(Records drawn from a dataset)
-=-=-

/-- Whether every effect of an atom of a command has been made: none of its multicasts is under way (11_ordering R265). -/
def State.atomDone (s : State) (x : CopyCmd) (i : Nat) : Bool := !s.packets.any (fun p => decide (p.copy = some (x.id, i)))

/-- The command after bytes below p have been moved in ascending order: the atoms that are whole. -/
def CopyCmd.movedTo (x : CopyCmd) (p : Nat) : CopyCmd :=
  let whole := ((List.range (p / 64 + 1 - x.upTo / 64)).map (· + x.upTo / 64)).filter (fun i =>
    decide (64 * i < p) && decide (min (64 * (i + 1)) x.total ≤ p))
  { x with upTo := p, moved := whole.foldl insertNat x.moved }

/-- Whether every effect of a command has been made. -/
def State.effectsDone (s : State) (x : CopyCmd) : Bool :=
  !s.packets.any (fun p => match p.copy with | some c => decide (c.1 = x.id) | none => false)

/-- The atoms of 64 bytes that may retire now, in ascending order: each posts its bytes, until a post starts a collective
(16_barrier R373). -/
def retireAtoms : Nat → State × CopyCmd → State × CopyCmd
  | 0, p => p
  | f + 1, p =>
    let i := p.2.retired / 64
    if p.2.retired < p.2.total ∧ p.2.moved.contains i ∧ p.1.atomDone p.2 i ∧ !p.1.postWaits p.2 then
      retireAtoms f (p.1.retireBytes p.2 (min 64 (p.2.total - p.2.retired)))
    else p

/-- Whether a command writes a stamp after its payload (R240). -/
def CopyCmd.stamps (x : CopyCmd) : Bool :=
  match x.instr with
  | .scpy .. => true
  | _ => false

/-- The bytes below a failing atom that a command delivers: of a register group whole element groups (R237). -/
def CopyCmd.below (x : CopyCmd) (atom : Nat) : Nat := if x.vdst.isSome then atom / 8 * 512 else 64 * atom

/-- The status word of a command that has come to its end (R230, R231). -/
def CopyCmd.settle (x : CopyCmd) : CopyCmd :=
  match x.fail with
  | some (atom, code, info) => if x.below atom ≤ x.retired then { x with status := some (errStatus code info x.retired) } else x
  | none => if x.retired = x.total ∧ !x.stamps then { x with status := some (okStatus x.total) } else x

/-- A failing atom: the lowest stands (R230). -/
def CopyCmd.failAt (x : CopyCmd) (atom code info : Nat) : CopyCmd :=
  match x.fail with
  | some (a, c, i) => if atom < a then { x with fail := some (atom, code, info) } else { x with fail := some (a, c, i) }
  | none => { x with fail := some (atom, code, info) }

/-- An uncorrectable error that a command meets is logged (20_system R447). -/
def State.logCopy (s : State) (x : CopyCmd) (code a : Nat) : State := if code = 6 then s.logEcc (s.copyWho x) a else s

/-- A command that ends in error at what it has retired. -/
def CopyCmd.endError (x : CopyCmd) (code info : Nat) : CopyCmd :=
  { x with status := some (errStatus code info x.retired) }

/-- A translation fault of a command (R228, 12_context R291): a record for the supervisor that names the issuing hart, with
SPC and VCP 0 (notes/assumptions/103), or PAGEFAULT in the token. -/
def State.copyFault (s : State) (x : CopyCmd) (t : Trap) (fails : CopyCmd) : State :=
  if s.supervisor.isNone ∨ (s.ctx x.ref.cid).slotState = .free then s.withCopy fails
  else
    let id := s.serial
    let r := { trapRecord s id x.ref t (trapInfo t false false) 0 0 with job := some x.id }
    { s.withCopy { x with record := some id } with traps := s.traps ++ [r], serial := id + 1 }

/-- Whether two byte ranges of one store of a context meet. -/
def localMeets (a b : Nat × Cls × Nat × Nat) : Bool :=
  decide (a.1 = b.1) && decide (a.2.1 = b.2.1) && decide (a.2.2.1 < b.2.2.2) && decide (b.2.2.1 < a.2.2.2)

/-- The bytes that an image of n bytes may take in the IS (R245). -/
def worstImage (n : Nat) : Nat := 8 + 8 * ceilDiv n 4096 + 4128 * ceilDiv n 4096

/-- The local ranges of a command (R235): context, store (`global` stands for the vector registers), first and past-last;
where its extent is not known, of an image that is decoded or of a tile whose descriptor has not been read, to the end of
the window. -/
def State.localRanges (s : State) (x : CopyCmd) : List (Nat × Cls × Nat × Nat) :=
  let cid := x.ref.cid
  let c := s.ctx cid
  let n := x.len.toNat
  let range := fun (a : Nat) (len : Option Nat) =>
    match c.cls a with
    | .is => [(cid, Cls.is, a, (len.map (a + ·)).getD (windowLo + c.isBytes))]
    | .os => [(cid, Cls.os, a, (len.map (a + ·)).getD (osBase + c.osBytes))]
    | .global => []
  let group := fun (cid : Nat) (r : VReg) (g : Nat) => [(cid, Cls.global, r.toNat, r.toNat + g)]
  let tile := if x.desc = [] then none else some (tdNominal x.desc)
  match x.instr with
  | .cpyin _ a _ _ _ vdst vg _ _ _ _ =>
    if vdst = 1 then range x.src.toNat (if x.comp then none else some n) ++ group cid a (2 ^ vg.toNat)
    else range x.src.toNat (some n) ++ range x.dst.toNat (some (if x.comp then worstImage n else n))
  | .cpyreg _ a b _ _ _ vg _ _ =>
    group cid b (2 ^ vg.toNat) ++ (match s.cpyregTarget x with | some t => group t a (2 ^ vg.toNat) | none => [])
  | .scpy .. => range x.src.toNat (some (n + 8))
  | .tcpyIn .. => range x.dst.toNat (tile.map (fun m => if x.comp then worstImage m else m))
  | .tcpyOut .. => range x.src.toNat tile
  | .exportPage _ _ => []
  | _ => range x.src.toNat (some n)

/-- A TCPY with the descriptor that it reads if it starts now (R241), as a load of no alignment (notes/assumptions/77). -/
def State.withDescriptor (s : State) (x : CopyCmd) : CopyCmd :=
  if x.tile = [] ∨ x.started then x
  else
    match s.loadFor (s.copyWho x) 1 .read loadKinds 1 x.aux.toNat 64 with
    | .ok bs => { x with desc := wordsOfBytes 8 bs }
    | _ => x

/-- The earlier commands of a queue. -/
def earlier (id : Nat) : List CopyCmd → List CopyCmd
  | [] => []
  | x :: r => if x.id = id then [] else x :: earlier id r

/-- The range checker (R235): whether a command may start its accesses. -/
def State.mayStart (s : State) (x : CopyCmd) : Bool :=
  !(earlier x.id (s.copyQueue x.core)).any (fun y =>
    (s.localRanges (s.withDescriptor x)).any (fun a => (s.localRanges y).any (localMeets a)))

/-- The memory operands of a command: its start addresses, the source first. -/
def CopyCmd.starts (x : CopyCmd) : List Nat :=
  match x.instr with
  | .cpyin _ _ _ _ _ vdst _ _ _ _ _ => x.src.toNat :: (if vdst = 1 then [] else [x.dst.toNat])
  | .cpyreg .. => []
  | .tcpyIn .. => [x.dst.toNat]
  | .tcpyOut .. => [x.src.toNat]
  | .exportPage _ _ => [x.src.toNat]
  | _ => [x.src.toNat, x.dst.toNat]

/-- PAGEFAULT of the command-level checks (R457). -/
def Ctx.startFault (c : Ctx) (a : Nat) : Bool :=
  decide (2 ^ 57 ≤ a) || (touchesWindows a 1 && (c.windowOf a).isNone)

/-- PAGEATTR of the command-level checks: the classes of R229, and of R245 for COMP into registers. -/
def Ctx.badClass (c : Ctx) (x : CopyCmd) : Bool :=
  let src := c.cls x.src.toNat
  let dst := c.cls x.dst.toNat
  match x.instr with
  | .cpyin _ _ _ _ _ vdst _ _ _ _ _ =>
    if vdst = 1 then x.comp && decide (src ≠ .is) else decide (src = .is) || decide (dst ≠ .is)
  | .cpyreg .. => false
  | .tcpyIn .. => decide (dst ≠ .is)
  | .tcpyOut .. => decide (src ≠ .os)
  | .exportPage _ _ => decide (src ≠ .global)
  | _ => decide (src ≠ .os) || decide (dst ≠ .global)

/-- Whether a group of registers breaks its limits (R237, R238). -/
def Ctx.badGroup (c : Ctx) (r : VReg) (g n : Nat) : Bool :=
  decide (r.toNat % g ≠ 0) || decide (32 < r.toNat + g) || decide (g * c.usedBytes < n)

-=-=-

**Task details**
Quote, with nothing altered, all lines from the start of the entries to the line that carries "stands (R230). -/", inclusive.

**Problem solution**
/-- Whether every effect of an atom of a command has been made: none of its multicasts is under way (11_ordering R265). -/
def State.atomDone (s : State) (x : CopyCmd) (i : Nat) : Bool := !s.packets.any (fun p => decide (p.copy = some (x.id, i)))

/-- The command after bytes below p have been moved in ascending order: the atoms that are whole. -/
def CopyCmd.movedTo (x : CopyCmd) (p : Nat) : CopyCmd :=
  let whole := ((List.range (p / 64 + 1 - x.upTo / 64)).map (· + x.upTo / 64)).filter (fun i =>
    decide (64 * i < p) && decide (min (64 * (i + 1)) x.total ≤ p))
  { x with upTo := p, moved := whole.foldl insertNat x.moved }

/-- Whether every effect of a command has been made. -/
def State.effectsDone (s : State) (x : CopyCmd) : Bool :=
  !s.packets.any (fun p => match p.copy with | some c => decide (c.1 = x.id) | none => false)

/-- The atoms of 64 bytes that may retire now, in ascending order: each posts its bytes, until a post starts a collective
(16_barrier R373). -/
def retireAtoms : Nat → State × CopyCmd → State × CopyCmd
  | 0, p => p
  | f + 1, p =>
    let i := p.2.retired / 64
    if p.2.retired < p.2.total ∧ p.2.moved.contains i ∧ p.1.atomDone p.2 i ∧ !p.1.postWaits p.2 then
      retireAtoms f (p.1.retireBytes p.2 (min 64 (p.2.total - p.2.retired)))
    else p

/-- Whether a command writes a stamp after its payload (R240). -/
def CopyCmd.stamps (x : CopyCmd) : Bool :=
  match x.instr with
  | .scpy .. => true
  | _ => false

/-- The bytes below a failing atom that a command delivers: of a register group whole element groups (R237). -/
def CopyCmd.below (x : CopyCmd) (atom : Nat) : Nat := if x.vdst.isSome then atom / 8 * 512 else 64 * atom

/-- The status word of a command that has come to its end (R230, R231). -/
def CopyCmd.settle (x : CopyCmd) : CopyCmd :=
  match x.fail with
  | some (atom, code, info) => if x.below atom ≤ x.retired then { x with status := some (errStatus code info x.retired) } else x
  | none => if x.retired = x.total ∧ !x.stamps then { x with status := some (okStatus x.total) } else x

/-- A failing atom: the lowest stands (R230). -/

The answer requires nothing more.